## SOURCE DATA

-- ==== Sys2Proof/Laws/State.lean ====
section
/-! SUPPORT. What the named updates of the state leave alone: one lemma per field and update. -/
namespace Sys2Proof.Machine

section
variable (s : State) (cs : List Instr)
@[simp] theorem State.rest_free : (s.rest cs).free = s.free := rfl
@[simp] theorem State.rest_boot : (s.rest cs).boot = s.boot := rfl
@[simp] theorem State.rest_apb : (s.rest cs).apb = s.apb := rfl
@[simp] theorem State.rest_evt : (s.rest cs).evt = s.evt := rfl
@[simp] theorem State.rest_syb : (s.rest cs).syb = s.syb := rfl
@[simp] theorem State.rest_glaze : (s.rest cs).glaze = s.glaze := rfl
@[simp] theorem State.rest_agents : (s.rest cs).agents = s.agents := rfl
@[simp] theorem State.rest_shelves : (s.rest cs).shelves = s.shelves := rfl
@[simp] theorem State.rest_arr : (s.rest cs).arr = s.arr := rfl
@[simp] theorem State.rest_dir : (s.rest cs).dir = s.dir := rfl
@[simp] theorem State.rest_home : (s.rest cs).home = s.home := rfl
@[simp] theorem State.rest_back : (s.rest cs).back = s.back := rfl
@[simp] theorem State.rest_rings : (s.rest cs).rings = s.rings := rfl
@[simp] theorem State.rest_cmds : (s.rest cs).cmds = s.cmds := rfl
@[simp] theorem State.rest_ranges : (s.rest cs).ranges = s.ranges := rfl
@[simp] theorem State.rest_tly : (s.rest cs).tly = s.tly := rfl
@[simp] theorem State.rest_cone : (s.rest cs).cone = s.cone := rfl
@[simp] theorem State.rest_pmu : (s.rest cs).pmu = s.pmu := rfl
@[simp] theorem State.rest_kiln : (s.rest cs).kiln = s.kiln := rfl
@[simp] theorem State.rest_flt : (s.rest cs).flt = s.flt := rfl
@[simp] theorem State.rest_ep : (s.rest cs).ep = s.ep := rfl
@[simp] theorem State.rest_pair : (s.rest cs).pair = s.pair := rfl
@[simp] theorem State.rest_fw : (s.rest cs).fw = s.fw := rfl
@[simp] theorem State.rest_life : (s.rest cs).life = s.life := rfl
@[simp] theorem State.rest_ckp : (s.rest cs).ckp = s.ckp := rfl
@[simp] theorem State.rest_links : (s.rest cs).links = s.links := rfl
@[simp] theorem State.rest_out : (s.rest cs).out = s.out := rfl
end

section
variable (s : State) (t : Nat) (v : BitVec 64)
@[simp] theorem State.setTally_pending : (s.setTally t v).pending = s.pending := rfl
@[simp] theorem State.setTally_free : (s.setTally t v).free = s.free := rfl
@[simp] theorem State.setTally_boot : (s.setTally t v).boot = s.boot := rfl
@[simp] theorem State.setTally_apb : (s.setTally t v).apb = s.apb := rfl
@[simp] theorem State.setTally_evt : (s.setTally t v).evt = s.evt := rfl
@[simp] theorem State.setTally_syb : (s.setTally t v).syb = s.syb := rfl
@[simp] theorem State.setTally_glaze : (s.setTally t v).glaze = s.glaze := rfl
@[simp] theorem State.setTally_agents : (s.setTally t v).agents = s.agents := rfl
@[simp] theorem State.setTally_shelves : (s.setTally t v).shelves = s.shelves := rfl
@[simp] theorem State.setTally_arr : (s.setTally t v).arr = s.arr := rfl
@[simp] theorem State.setTally_dir : (s.setTally t v).dir = s.dir := rfl
@[simp] theorem State.setTally_home : (s.setTally t v).home = s.home := rfl
@[simp] theorem State.setTally_back : (s.setTally t v).back = s.back := rfl
@[simp] theorem State.setTally_rings : (s.setTally t v).rings = s.rings := rfl
@[simp] theorem State.setTally_cmds : (s.setTally t v).cmds = s.cmds := rfl
@[simp] theorem State.setTally_ranges : (s.setTally t v).ranges = s.ranges := rfl
@[simp] theorem State.setTally_cone : (s.setTally t v).cone = s.cone := rfl
@[simp] theorem State.setTally_pmu : (s.setTally t v).pmu = s.pmu := rfl
@[simp] theorem State.setTally_kiln : (s.setTally t v).kiln = s.kiln := rfl
@[simp] theorem State.setTally_flt : (s.setTally t v).flt = s.flt := rfl
@[simp] theorem State.setTally_ep : (s.setTally t v).ep = s.ep := rfl
@[simp] theorem State.setTally_pair : (s.setTally t v).pair = s.pair := rfl
@[simp] theorem State.setTally_fw : (s.setTally t v).fw = s.fw := rfl
@[simp] theorem State.setTally_life : (s.setTally t v).life = s.life := rfl
@[simp] theorem State.setTally_ckp : (s.setTally t v).ckp = s.ckp := rfl
@[simp] theorem State.setTally_links : (s.setTally t v).links = s.links := rfl
@[simp] theorem State.setTally_out : (s.setTally t v).out = s.out := rfl
end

## PROMPT
Copy out all the records exactly.

## SOLUTION BELOW
-- ==== Sys2Proof/Laws/State.lean ====
section
/-! SUPPORT. What the named updates of the state leave alone: one lemma per field and update. -/
namespace Sys2Proof.Machine

section
variable (s : State) (cs : List Instr)
@[simp] theorem State.rest_free : (s.rest cs).free = s.free := rfl
@[simp] theorem State.rest_boot : (s.rest cs).boot = s.boot := rfl
@[simp] theorem State.rest_apb : (s.rest cs).apb = s.apb := rfl
@[simp] theorem State.rest_evt : (s.rest cs).evt = s.evt := rfl
@[simp] theorem State.rest_syb : (s.rest cs).syb = s.syb := rfl
@[simp] theorem State.rest_glaze : (s.rest cs).glaze = s.glaze := rfl
@[simp] theorem State.rest_agents : (s.rest cs).agents = s.agents := rfl
@[simp] theorem State.rest_shelves : (s.rest cs).shelves = s.shelves := rfl
@[simp] theorem State.rest_arr : (s.rest cs).arr = s.arr := rfl
@[simp] theorem State.rest_dir : (s.rest cs).dir = s.dir := rfl
@[simp] theorem State.rest_home : (s.rest cs).home = s.home := rfl
@[simp] theorem State.rest_back : (s.rest cs).back = s.back := rfl
@[simp] theorem State.rest_rings : (s.rest cs).rings = s.rings := rfl
@[simp] theorem State.rest_cmds : (s.rest cs).cmds = s.cmds := rfl
@[simp] theorem State.rest_ranges : (s.rest cs).ranges = s.ranges := rfl
@[simp] theorem State.rest_tly : (s.rest cs).tly = s.tly := rfl
@[simp] theorem State.rest_cone : (s.rest cs).cone = s.cone := rfl
@[simp] theorem State.rest_pmu : (s.rest cs).pmu = s.pmu := rfl
@[simp] theorem State.rest_kiln : (s.rest cs).kiln = s.kiln := rfl
@[simp] theorem State.rest_flt : (s.rest cs).flt = s.flt := rfl
@[simp] theorem State.rest_ep : (s.rest cs).ep = s.ep := rfl
@[simp] theorem State.rest_pair : (s.rest cs).pair = s.pair := rfl
@[simp] theorem State.rest_fw : (s.rest cs).fw = s.fw := rfl
@[simp] theorem State.rest_life : (s.rest cs).life = s.life := rfl
@[simp] theorem State.rest_ckp : (s.rest cs).ckp = s.ckp := rfl
@[simp] theorem State.rest_links : (s.rest cs).links = s.links := rfl
@[simp] theorem State.rest_out : (s.rest cs).out = s.out := rfl
end

section
variable (s : State) (t : Nat) (v : BitVec 64)
@[simp] theorem State.setTally_pending : (s.setTally t v).pending = s.pending := rfl
@[simp] theorem State.setTally_free : (s.setTally t v).free = s.free := rfl
@[simp] theorem State.setTally_boot : (s.setTally t v).boot = s.boot := rfl
@[simp] theorem State.setTally_apb : (s.setTally t v).apb = s.apb := rfl
@[simp] theorem State.setTally_evt : (s.setTally t v).evt = s.evt := rfl
@[simp] theorem State.setTally_syb : (s.setTally t v).syb = s.syb := rfl
@[simp] theorem State.setTally_glaze : (s.setTally t v).glaze = s.glaze := rfl
@[simp] theorem State.setTally_agents : (s.setTally t v).agents = s.agents := rfl
@[simp] theorem State.setTally_shelves : (s.setTally t v).shelves = s.shelves := rfl
@[simp] theorem State.setTally_arr : (s.setTally t v).arr = s.arr := rfl
@[simp] theorem State.setTally_dir : (s.setTally t v).dir = s.dir := rfl
@[simp] theorem State.setTally_home : (s.setTally t v).home = s.home := rfl
@[simp] theorem State.setTally_back : (s.setTally t v).back = s.back := rfl
@[simp] theorem State.setTally_rings : (s.setTally t v).rings = s.rings := rfl
@[simp] theorem State.setTally_cmds : (s.setTally t v).cmds = s.cmds := rfl
@[simp] theorem State.setTally_ranges : (s.setTally t v).ranges = s.ranges := rfl
@[simp] theorem State.setTally_cone : (s.setTally t v).cone = s.cone := rfl
@[simp] theorem State.setTally_pmu : (s.setTally t v).pmu = s.pmu := rfl
@[simp] theorem State.setTally_kiln : (s.setTally t v).kiln = s.kiln := rfl
@[simp] theorem State.setTally_flt : (s.setTally t v).flt = s.flt := rfl
@[simp] theorem State.setTally_ep : (s.setTally t v).ep = s.ep := rfl
@[simp] theorem State.setTally_pair : (s.setTally t v).pair = s.pair := rfl
@[simp] theorem State.setTally_fw : (s.setTally t v).fw = s.fw := rfl
@[simp] theorem State.setTally_life : (s.setTally t v).life = s.life := rfl
@[simp] theorem State.setTally_ckp : (s.setTally t v).ckp = s.ckp := rfl
@[simp] theorem State.setTally_links : (s.setTally t v).links = s.links := rfl
@[simp] theorem State.setTally_out : (s.setTally t v).out = s.out := rfl
end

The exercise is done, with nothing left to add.